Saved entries
:::

/-- R116 to R118: slip is 1000 times the difference to the reference speed over the reference speed, absent below 50 or
without a wheel set, and the lock-release state follows it, the target and the cap, which rises in REAPPLY by 600 kPa/s
with each average; while lock release is not active the channel is FREE. 1500 ms in RELEASE suspend lock release on the
channel with LOCK TIMEOUT, and 150 ms in HOLD go on to REAPPLY, or back to RELEASE while slip is above 200. The model's
choices: the time of the ramp counts in whole ms (notes 57), a cap that an average leaves equal is tested too (notes
40), and an expiry before its time only lets the time pass (notes 1). -/
def Obligations.LockReleaseRuns : Prop :=
  (∀ (s : State) (c : ChannelId) (v : Nat), s.formedWheelSpeed c = some v → 50 ≤ s.inputs.reference →
    s.formedSlip c = some (1000 * (s.inputs.reference - v) / s.inputs.reference)) ∧
  (∀ (s : State) (c : ChannelId),
    (s.inputs.reference < 50 ∨ s.formedWheelSpeed c = none → s.formedSlip c = none) ∧
    (s.formedWheelSpeed c = none ↔ s.wheelSet c = []) ∧
    (∀ v, s.formedWheelSpeed c = some v →
      (∃ w ∈ s.wheelSet c, (s.wheel w).speed = v) ∧ ∀ w ∈ s.wheelSet c, v ≤ (s.wheel w).speed) ∧
    (∀ w, w ∈ s.wheelSet c ↔ (s.wheel w).valid = true ∧ ∃ a ∈ s.servingAxles c, (s.axle a).lift = .down ∧
      ((c ≠ .chR ∧ (s.axle a).layout.left = some w) ∨ (c ≠ .chL ∧ (s.axle a).layout.right = some w))) ∧
    ((s.followSlip c).channel c).slip = s.formedSlip c ∧
    ((s.followSlip c).channel c).wheelSpeed = s.formedWheelSpeed c ∧
    (s.lockActive c = true ↔ s.channels.mode = .electronic ∧ s.mode.power ≠ .watch ∧ s.servingAxles c ≠ [] ∧
      (s.channel c).slip.isSome = true ∧ (s.channel c).suspended = false ∧ (s.channel c).suppressed = false) ∧
    (s.lockActive c = false → ∀ t : State, t = s.lockOnSlip c ∨ t = s.lockOnTarget c ∨ t = s.testActivity c →
      t = s.setChannel c { s.channel c with lock := .free, cap := 1000 }) ∧
    (s.lockActive c = true → s.testActivity c = s)) ∧
  (∀ (s : State) (c : ChannelId) (r : ChannelRecord) (t : State), s.lockActive c = true → s.channel c = r →
    t = s.lockOnTarget c →
    (r.lock = .free → 200 < r.slip.getD 0 → 0 < r.target →
      (t.channel c).lock = .release ∧ (t.channel c).cap = 0 ∧ (t.channel c).lockSince = s.now) ∧
    (r.lock = .free → r.slip.getD 0 ≤ 200 ∨ r.target = 0 → t = s) ∧
    (r.lock = .release ∨ r.lock = .hold → 0 < r.target → t = s) ∧
    (r.lock = .reapply → r.cap < r.target → t = s) ∧
    (r.lock ≠ .free → r.target = 0 ∨ (r.lock = .reapply ∧ r.target ≤ r.cap) →
      t = s.setChannel c { r with lock := .free, cap := 1000 })) ∧
  (∀ (s : State) (c : ChannelId) (r : ChannelRecord) (cap : Nat), s.channel c = r →
    cap = min 1000 (r.reapplyFrom + 600 * ((s.now - r.lockSince) / 1000) / 1000) →
    (r.lock = .reapply → cap < r.target → s.rampCap c = s.setChannel c { r with cap := cap }) ∧
    (r.lock = .reapply → r.target ≤ cap → s.rampCap c = s.setChannel c { r with lock := .free, cap := 1000 }) ∧
    (r.lock ≠ .reapply → s.rampCap c = s)) ∧
  (∀ (s : State) (c : ChannelId) (x : Nat), s.lockActive c = true → (s.channel c).slip = some x →
    ((s.channel c).lock = .free → 200 < x → 0 < (s.channel c).target →
      ((s.lockOnSlip c).channel c).lock = .release ∧ ((s.lockOnSlip c).channel c).cap = 0) ∧
    ((s.channel c).lock = .free → x ≤ 200 ∨ (s.channel c).target = 0 → s.lockOnSlip c = s) ∧
    ((s.channel c).lock = .release → x < 100 → ((s.lockOnSlip c).channel c).lock = .hold ∧
      ((s.lockOnSlip c).channel c).cap = (s.channel c).delivered.getD 0) ∧
    ((s.channel c).lock = .release → 100 ≤ x → s.lockOnSlip c = s) ∧
    ((s.channel c).lock = .hold → s.lockOnSlip c = s) ∧
    ((s.channel c).lock = .reapply → 200 < x → ((s.lockOnSlip c).channel c).lock = .release) ∧
    ((s.channel c).lock = .reapply → x ≤ 200 → s.lockOnSlip c = s)) ∧
  ∀ (dt : Nat) (s : State) (c : ChannelId) (r : ChannelRecord), s.powered = true → s.channel c = r →
    (r.lock = .release → r.lockSince + 1500000 ≤ s.now + dt → exec (.lockTimeout dt c) s =
      .next (((s.elapse dt).setChannel c { r with lock := .free, cap := 1000, suspended := true }).noteLockTimeout
        c).settle) ∧
    (r.lock ≠ .release ∨ s.now + dt < r.lockSince + 1500000 →
      exec (.lockTimeout dt c) s = .next (s.elapse dt)) ∧
    (r.lock = .hold → r.lockSince + 150000 ≤ s.now + dt → 200 < r.slip.getD 0 → ∃ u : State,
      exec (.holdTimerExpiry dt c) s = .next u.settle ∧ (u.channel c).lock = .release ∧ (u.channel c).cap = 0 ∧
      (u.channel c).lockSince = s.now + dt ∧ ∀ d, d ≠ c → (u.channel d).lock = (s.channel d).lock) ∧
    (r.lock = .hold → r.lockSince + 150000 ≤ s.now + dt → r.slip.getD 0 ≤ 200 →
      exec (.holdTimerExpiry dt c) s =
        .next ((s.elapse dt).setChannel c
          { r with lock := .reapply, lockSince := s.now + dt, reapplyFrom := r.cap }).settle) ∧
    (r.lock ≠ .hold ∨ s.now + dt < r.lockSince + 150000 →
      exec (.holdTimerExpiry dt c) s = .next (s.elapse dt))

:::

[What this task involves]
An exact copy of the line containing "(r.lock ≠ .hold" and all lines after it, through the last line of the entries, is the required answer.

[Response]
    (r.lock ≠ .hold ∨ s.now + dt < r.lockSince + 150000 →
      exec (.holdTimerExpiry dt c) s = .next (s.elapse dt))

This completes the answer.